November 10, 2011
Seven Charged In $14 Million Internet Click Hijacking Fraud
Seven people were indicted on Wednesday on charges of running an Internet "click hijacking fraud" that affected 4 million computers and generated more than $14 million in illegitimate profits, according to an indictment unsealed in New York on Wednesday.
Six Estonians and one Russian were charged with the fraud, which took place between 2007 and October 2011 and involved redirecting users searching for popular websites such as iTunes, ESPN, Amazon, Netflix and the IRS to alternate sites.
According to the indictment unsealed by the U.S. attorney for the Southern District of New York, the seven engaged in a "massive and sophisticated scheme that infected at least four million computers located in over 100 countries."
"Without the computer users' knowledge or permission, the malware digitally hijacked the infected computers to facilitate the fraud,” the indictment read.
The charges were the result of a two-year investigation -- code-named "Operation Ghost Click" -- by the Federal Bureau of Investigation (FBI), with cooperation from the authorities in Estonia and the Netherlands.
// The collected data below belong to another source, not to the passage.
/-- No instruction changes the held TICK word. -/
theorem exec_heldTick {i : Instr} {u t : State} (h : exec i u = .next t) :
    t.heldTick = u.heldTick := by
  cases i <;> (unfold exec at h; injection h with h; subst h)
  case detInit => show (detInit u).heldTick = _; simp only [detInit, fbInit_eq]
  case srPop => show (srPop u).2.heldTick = _; rw [srPop_frame]
  case ivTick => show (ivTick u).heldTick = _; rw [ivTick_frame]
  case trTick => show (trTick u).heldTick = _; rw [trTick_frame]
  case tick => show (takeTick _ u).heldTick = _; rw [takeTick_frame]
  case hqPush =>
    exact withOperand_ind (P := fun t => t.heldTick = u.heldTick) _ _ _ _ _ rfl fun a _ => by rw [hqPush_frame]
  case hqPop =>
    exact withOperand_ind (P := fun t => t.heldTick = u.heldTick) _ _ _ _ _ rfl fun a _ => by show (hqPop a u).2.heldTick = _; rw [hqPop_frame]
  case hqOpush =>
    exact withOperand_ind (P := fun t => t.heldTick = u.heldTick) _ _ _ _ _ rfl fun a _ => by rw [hqOpush_frame]
  case hqReadat =>
    exact withOperand_ind (P := fun t => t.heldTick = u.heldTick) _ _ _ _ _ rfl fun a _ => by show (hqReadAt a _ u).2.heldTick = _; rw [hqReadAt_frame]
  case hqInit =>
    exact withOperand_ind (P := fun t => t.heldTick = u.heldTick) _ _ _ _ _ rfl fun a _ => rfl
  case fbRecompute =>
    exact withOperand_ind (P := fun t => t.heldTick = u.heldTick) _ _ _ _ _ rfl fun a _ => by rw [fbRecompute_eq]; rfl
  case txSetfreq =>
    exact withOperand_ind (P := fun t => t.heldTick = u.heldTick) _ _ _ _ _ rfl fun a _ => rfl
  all_goals first
    | rfl
    | (simp; done)
    | exact withOperand_ind (P := fun t => t.heldTick = u.heldTick) _ _ _ _ _ rfl fun a _ => rfl

/-- No instruction changes `trig_in`. -/
theorem exec_trigIn {i : Instr} {u t : State} (h : exec i u = .next t) :
    t.trigIn = u.trigIn := by
  cases i <;> (unfold exec at h; injection h with h; subst h)
  case detInit => show (detInit u).trigIn = _; simp only [detInit, fbInit_eq]
  case srPop => show (srPop u).2.trigIn = _; rw [srPop_frame]
  case ivTick => show (ivTick u).trigIn = _; rw [ivTick_frame]
  case trTick => show (trTick u).trigIn = _; rw [trTick_frame]
  case tick => show (takeTick _ u).trigIn = _; rw [takeTick_frame]
  case hqPush =>
    exact withOperand_ind (P := fun t => t.trigIn = u.trigIn) _ _ _ _ _ rfl fun a _ => by rw [hqPush_frame]
  case hqPop =>
    exact withOperand_ind (P := fun t => t.trigIn = u.trigIn) _ _ _ _ _ rfl fun a _ => by show (hqPop a u).2.trigIn = _; rw [hqPop_frame]
  case hqOpush =>
    exact withOperand_ind (P := fun t => t.trigIn = u.trigIn) _ _ _ _ _ rfl fun a _ => by rw [hqOpush_frame]
  case hqReadat =>
    exact withOperand_ind (P := fun t => t.trigIn = u.trigIn) _ _ _ _ _ rfl fun a _ => by show (hqReadAt a _ u).2.trigIn = _; rw [hqReadAt_frame]
  case hqInit =>
    exact withOperand_ind (P := fun t => t.trigIn = u.trigIn) _ _ _ _ _ rfl fun a _ => rfl
  case fbRecompute =>
    exact withOperand_ind (P := fun t => t.trigIn = u.trigIn) _ _ _ _ _ rfl fun a _ => by rw [fbRecompute_eq]; rfl
  case txSetfreq =>
    exact withOperand_ind (P := fun t => t.trigIn = u.trigIn) _ _ _ _ _ rfl fun a _ => rfl
  all_goals first
    | rfl
    | (simp; done)
    | exact withOperand_ind (P := fun t => t.trigIn = u.trigIn) _ _ _ _ _ rfl fun a _ => rfl

end Sys2Proof.Machine
end

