/-! SUPPORT. What a step runs: the command on CMD, a TICK event, or a held TICK; and that no step changes
the configuration. -/

namespace Sys2Proof.Machine

/-- The outcome of what a step does: that of its instruction, its next state, or its fault. -/
def Work.outcome : Work → Host.Outcome State Fault Refusal
  | .run i s => exec i s
  | .done s => .next s
  | .stop r => .fault r

theorem step_eq_outcome (s : State) : step s = (nextWork s).outcome := by
  unfold step
  cases nextWork s <;> rfl

theorem step_foreground {s : State} (hf : foregroundIsNext s) :
    step s = (foregroundStep { s with schedule := s.schedule.tail }).outcome := by
  rw [step_eq_outcome, nextWork_foreground hf]

theorem step_tick {s : State} {w : TickWord} {rest : List Event} (ht : s.tickPending = false)
    (hs : s.schedule = .tick w :: rest) :
    step s = exec (.tick (w.extractLsb' 0 12)) { s with schedule := rest } := by
  rw [step_eq_outcome, nextWork_tick ht hs]
  rfl

theorem step_pending {s : State} (ht : s.tickPending = true) :
    step s =
      exec (.tick (s.heldTick.extractLsb' 0 12)) { s with tickPending := false, heldTick := 0 } := by
  rw [step_eq_outcome, nextWork_pending ht]
  rfl

theorem step_unmasked {s : State} {w : TickWord} {rest : List Event} (ht : s.tickPending = false)
    (hs : s.schedule = .foregroundAndTick w :: rest) (hm : irqMask s = false) :
    step s = exec (.tick (w.extractLsb' 0 12)) { s with schedule := .foreground :: rest } := by
  rw [step_eq_outcome, nextWork_unmasked ht hs hm]
  rfl

theorem foregroundStep_pop {u : State} (hp : u.seq.phase = .pop) :
    foregroundStep u = .done (popStep u) := by
  rw [foregroundStep, hp]

theorem foregroundStep_command {u : State} {h : Head} {v : NUM} {rest : List CmdWord} {i : Instr}
    (hp : u.seq.phase = .idle) (hc : u.cmd = issuedWords h v ++ rest)
    (hd : decodeHead h v = .ok i) : foregroundStep u = .run i { u with cmd := rest } := by
  simp only [foregroundStep, hp, nextCommand, hc, takeCommand_issued, decodeHead_issued, hd]

/-- Settles O5. -/
theorem stepRunsDecodedInstruction : Obligations.StepRunsDecodedInstruction := by
  refine ⟨fun s h payload rest i hf hi hc hd => ?_, fun s w rest ht hs => step_tick ht hs,
    fun s ht => step_pending ht⟩
  rw [step_eq_outcome, nextWork_command hf hi hc hd]
  rfl

/-- Settles O12. -/
theorem configurationNeverChanges : Obligations.ConfigurationNeverChanges :=
  fun _ _ h => step_cfg_eq h

end Sys2Proof.Machine

/-! SUPPORT. A TICK that arrives during a critical section is held, and nothing else of the step
changes (20_memory.md R83; 60_exceptions.md R341). -/

namespace Sys2Proof.Machine

/-! ### The mask -/

theorem maskedCommand_iff {i : Instr} :
    maskedCommand i = true ↔ i = .srInit ∨ (∃ v, i = .srPush v) ∨ i = .srPop := by
  cases i <;> simp [maskedCommand]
The six Estonians -- Vladimir Tsastsin, 31, Timur Gerassimenko, 31, Dmitri Jegorov, 33, Valeri Aleksejev, 31, Konstantin Poltev, 28, and Anton Ivanov, 26, -- were arrested in Estonia on Tuesday, and the U.S. will seek their extradition, the AFP reported, citing U.S. officials.
Andrey Taame of Russia, 31, remains at large.
Some half a million of the infected computers were in the United States, with at least 10 belonging to NASA, according to the indictment.
Searches conducted on infected computers would be redirected to websites created by the defendants to generate payments whenever a user clicked on an advertisement, the indictment read.
For instance, a search for the website of the IRS would reroute a user to the website of a tax preparation service, generating a payment to the defendants under an advertising contract.
"These defendants gave new meaning to the term 'false advertising,'" said U.S. Attorney Preet Bharara in a statement.
"They were international cyber bandits who hijacked millions of computers at will and rerouted them to Internet websites and advertisements of their own choosing -- collecting millions in undeserved commissions for all the hijacked computer clicks and Internet ads they fraudulently engineered."
Each of the seven was charged with five counts of computer intrusion and wire fraud, which could result in sentences of between five and 30 years in prison.
Tsastsin was also charged with 22 counts of money laundering.